An AI (artificial intelligence) logo is pictured at the Mobile World Congress (MWC), the telecom industry's biggest annual gathering, in Barcelona on Feb. 27, 2024.

An expert report out of Europe says AI could pose dangers to patients. | Josep Lago/AFP/Getty Images

There is still no good way to test the riskiest artificial intelligence models, according to an International AI Safety Report written by specialists in the technology from 30 countries, our Tom Bristow reports from London.

Many of AI’s riskiest uses are in health care, the report says, warning of dangers to patients from:

— Biased diagnostic tools

— Identity thieves who can mine AI models for the patient data they’re trained on

— Market concentration that’s likely to follow the widespread rollout of AI tools, posing risks if systems go down with no backup options at the ready

— Insurers who use AI tools to cut costs or raise prices

The report, released Friday, said current safety testing has significant limitations.

“No existing techniques currently provide quantitative guarantees about the safety of advanced general-purpose AI models or systems,” it concludes. “Developers still understand little about how their general-purpose AI models operate.”

The report also criticizes AI developers for not giving outside safety testers enough access.

What’s next?
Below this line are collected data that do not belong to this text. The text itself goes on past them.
-- ==== Sys2Proof/Machine/Values.lean ====
section
/-!
DEFINITION. Machine/Values.lean: the values of dictionary entries by type and their order
(spec/15_object_dictionary.md R404, R405).
-/
namespace Sys2Proof.Machine

/-- The words of a value of a type; none for STRING, DOMAIN and the codes that denote no type (R404). -/
def typeWords (ty : Nat) : Option Nat :=
  match ty with
  | 1 => some 1
  | 2 => some 1
  | 3 => some 1
  | 4 => some 2
  | 5 => some 2
  | 6 => some 1
  | 7 => some 2
  | 8 => some 3
  | _ => none

/-- The words of a value as one number, low word first (R4). -/
def wordsNat (ws : List Word) : Nat := ws.foldr (fun w a => w.toNat + 2 ^ 24 * a) 0

/-- A number of so many words as a signed one. -/
def wordsInt (ws : List Word) : Int :=
  let v := wordsNat ws
  if 2 * v < 2 ^ (24 * ws.length) then v else (v : Int) - 2 ^ (24 * ws.length)

/-- The floating-point value of an F24 or F48 entry. -/
def wordsF (ws : List Word) : DWord := BitVec.ofNat 48 (wordsNat ws)

/-- Whether a value is a NaN of its type (R405). -/
def valNan (ty : Nat) (a : List Word) : Bool :=
  if ty = 6 then isNan f24 (wordsF a) else if ty = 7 then isNan f48 (wordsF a) else false

/-- Whether one value of a type is at most another, as values (R405). -/
def valLe (ty : Nat) (a b : List Word) : Bool :=
  if ty = 3 ∨ ty = 5 then decide (wordsInt a ≤ wordsInt b)
  else if ty = 6 then !valNan 6 a && !valNan 6 b && !fLt f24 false (wordsF b) (wordsF a)
  else if ty = 7 then !valNan 7 a && !valNan 7 b && !fLt f48 false (wordsF b) (wordsF a)
  else decide (wordsNat a ≤ wordsNat b)

/-- Whether a value is in the range of its entry (R405). -/
def valOk (ty : Nat) (lo hi v : List Word) : Bool :=
  (ty != 1 || decide (wordsNat v ≤ 1)) && !valNan ty v && valLe ty lo v && valLe ty v hi

end Sys2Proof.Machine
end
Britain’s top technology minister, Michelle Donelan, said the report would play a “substantial role” at a global summit on AI that began today in Seoul.

 

LISTEN TO POLITICO'S ENERGY PODCAST: Check out our daily five-minute brief on the latest energy and environmental politics and policy news. Don't miss out on the must-know stories, candid insights, and analysis from POLITICO's energy team. Listen today.

 
 
SAFETY CHECK

Dorsal surfaces of the hands of a monkeypox case patient are shown.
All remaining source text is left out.